陈姓本就是个大姓,不过陈半山这一氏一直在安城,到陈白他爷爷这一代才辗转到了秀城和下江一代。

这个叫陈清的姑奶奶怕不是个女土匪,居然搞了三个姑爷爷,分别生了三个孩子,还都随她姓陈,怎么看怎么像是压寨夫郎。

他的姑奶奶这三个孩子分别是陈东、陈西、陈北,他老爸夹在其中,混了个第三。

而且连他爹叫陈南,好像都是这个姑奶奶给取的名字,压根是凑数用的。

是个强势得不得了的女人啊……

至于他的大伯二伯四叔……性格尚且未知,如果不是因为爷爷陈澈和姑奶奶关系不好,那他老爸逢年过节还能回去,估计还能凑一桌麻将。

正如闻人倾城所说,言灵术早已失传了,陈家的绝学只剩下册命术了,并且似乎能使用的人也已经寥寥无几了。

再看了看一些附在旁边的一些家规,似乎陈家历代都是册命术传男不传女的。

也不知道怎么了,就是到了陈清这一代,她一口气继承了本家,甚至把陈白的爷爷撵走,硬生生把本该是继承人的陈澈变成了分支旁系。

隔了两代人的恩怨,都要涉及到五六十年前了,陈白也不知道到底是个什么情况,不过本能地觉得,这个姑奶奶肯定有点手段。

“啧啧,恐怕是个狠人。”陈白翻完了族谱,顺手合上丢在了桌上。

窗外飞过一只鸟,低沉地鸣叫了两声,在夜里格外清晰入耳。

鸣叫声提醒陈白想起了一件事,他从口袋里掏出几枚黑色的羽毛,拿到闻人倾城面前,“对了,倾城姐,你刚刚说的三足乌,就是长这种毛的大黑鸟吧?”

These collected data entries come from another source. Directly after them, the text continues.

-- ==== Sys2Proof/Machine/Step.lean ====
section
/-! DEFINITION. One step: one host access, a command among them, takes effect (00_scope.md R3, 20_memory.md R86). -/

namespace Sys2Proof.Machine

/-- One step of the engine. A configuration that is no build of the engine is refused (93_implementation_defined.md U9). -/
def step (s : State) : Host.Outcome State Fault Refusal :=
  if s.cfg.wf then performNext s else .refused .buildOutsideSpec

/-- `s` with the instruction of `nbits` bits `w` as its next host access: a write to `CMD`. -/
def State.withFetchWord (s : State) (nbits w : Nat) : State :=
  { s with pending := commandWrite (BitVec.ofNat 32 (w % 2 ^ nbits)) :: s.pending }

end Sys2Proof.Machine
end

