/-- A bridge performs an aligned 32-bit access as the word access of a quarter of its address (20_memory.md R82), and any
other access not at all (R83). That bridge accesses are entries of the host's stream, with addresses relative to the
engine's own space, is the model's choice (log 14; 93_implementation_defined.md U10 would refuse narrower ones). -/
def Obligations.BridgeHonoursAlignedWords : Prop :=
  ∀ (s : State) (b : BitVec 24) (size : Nat) (v : Word),
    (size = 4 ∧ b.toNat % 4 = 0 →
      access (.busRead b size) s = access (.read (BitVec.ofNat 22 (b.toNat / 4))) s
      ∧ access (.busWrite b size v) s = access (.write (BitVec.ofNat 22 (b.toNat / 4)) v) s)
    ∧ (size ≠ 4 ∨ b.toNat % 4 ≠ 0 →
      access (.busRead b size) s = .next { s with rdata := 0 } ∧ access (.busWrite b size v) s = .next s)

/-! ### Numerics -/

/-- Narrowing an exact magnitude n/d counts of 2^-149 is to nearest, ties to an even significand, with overflow to
infinity from halfway above the largest finite magnitude (00_scope.md R14). -/
def Obligations.RoundingIsNearestEven : Prop :=
  ∀ (neg : Bool) (n d : Nat), 0 < d →
    (∀ (s : Bool) (m : Mag), F.round neg n d = .fin s m → s = neg ∧ ∀ k : Mag,
      ((m.units * d : Nat) - (n : Int)).natAbs ≤ ((k.units * d : Nat) - (n : Int)).natAbs
      ∧ (k ≠ m → ((m.units * d : Nat) - (n : Int)).natAbs = ((k.units * d : Nat) - (n : Int)).natAbs →
          m.val % 2 = 0))
    ∧ (F.round neg n d = .inf neg ↔ (2 ^ 25 - 1) * 2 ^ 252 * d ≤ n)

/-- `wrap` of a finite phase of magnitude at most 2^22 lies in (-PI, PI]; of a datum that is not finite it is NaN
(00_scope.md R20; the interval is the spec's own inference). -/
def Obligations.WrapLandsInInterval : Prop :=
  ∀ x : F, (x.isFinite = true → F.le (F.abs x) (F.ofInt (2 ^ 22)) = true → (F.wrap x).isWrapped = true)
    ∧ (x.isFinite = false → F.wrap x = .nan)

/-- Every numeric record a build can have meets 00_scope.md R15 (a), (b), (c), and (d) but for its monotonicity, NUM_REF
among them; a build's own record is an arbitrary one (log 8), and NUM_REF's functions are the model's computation of the
correctly rounded ones (log 7). -/
def Obligations.NumericRecordsMeetRanges : Prop :=
  ∀ num : NumChoice,
    (num.fns.fcos .nan = .nan ∧ num.fns.fsin .nan = .nan ∧ num.fns.fexp2 .nan = .nan)
    ∧ (∀ a, num.fns.fatan2 .nan a = .nan ∧ num.fns.fatan2 a .nan = .nan)
    ∧ (∀ sg, num.fns.fcos (.inf sg) = .nan ∧ num.fns.fsin (.inf sg) = .nan)
    ∧ (∀ a : F, a.isFinite = true →
        (num.fns.fcos a).isFinite = true ∧ F.within (F.neg .one) .one (num.fns.fcos a) = true
        ∧ (num.fns.fsin a).isFinite = true ∧ F.within (F.neg .one) .one (num.fns.fsin a) = true)
    ∧ (∀ a : F, a.isZero = true → num.fns.fcos a = .one ∧ num.fns.fexp2 a = .one) ∧ num.fns.fsin .zero = .zero
    ∧ (∀ y x : F, y ≠ .nan → x ≠ .nan →
        (num.fns.fatan2 y x).isFinite = true ∧ F.within (F.neg .pi) .pi (num.fns.fatan2 y x) = true)
    ∧ (∀ x : F, F.lt .zero x = true ∨ x = .zero → num.fns.fatan2 .zero x = .zero)
    ∧ (∀ x : F, F.lt x .zero = true → num.fns.fatan2 .zero x = .pi)
    ∧ num.fns.fexp2 .one = .two ∧ num.fns.fexp2 (F.neg .one) = .half
    ∧ (∀ a : F, F.within (F.neg .one) .one a = true →
        (num.fns.fexp2 a).isFinite = true ∧ F.lt .zero (num.fns.fexp2 a) = true)
end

闻人倾城见到羽毛,不觉挑眉,“三足乌留了羽毛给你们?运气还真不错。”她拈起一根,轻轻道,“正好四根?我替你们制成护身符吧,那只叫鸡腿的小东西用不着了,它本就是三足乌,是食物链顶端的生物,只是发育缓慢而已,将来长大了,这世上对他而言就不存在什么威胁了。”

陈白点点头,心说张一穹果然是个笨蛋。

去掉鸡腿不算,四个人,包括他和张一穹,算上阿玉和串串,正好是四个人。闻人倾城肯定根本没打算赶串串走。

张一穹觉得她不喜欢安静,要么是不够了解她,要么是太在乎她的话。

“倾城姐,你这人,其实很心软吧……”陈白低声嘀咕了两句,不料闻人倾城竟是听到了。

“或许吧,我记得刚刚说过了,闻人倾城,无心。再说,心软又如何呢?这世道,最不需要的,便是这妇人之仁。”闻人倾城端详着手中的黑羽,轻轻叹了口气,似在自言自语,“要面对的宿命,终究是要面对的,心软不能改变命运。”

说着,闻人倾城将羽毛全部拿了去,叮嘱陈白休息一会儿,然后转过身去,就着灯光不知道在做什么。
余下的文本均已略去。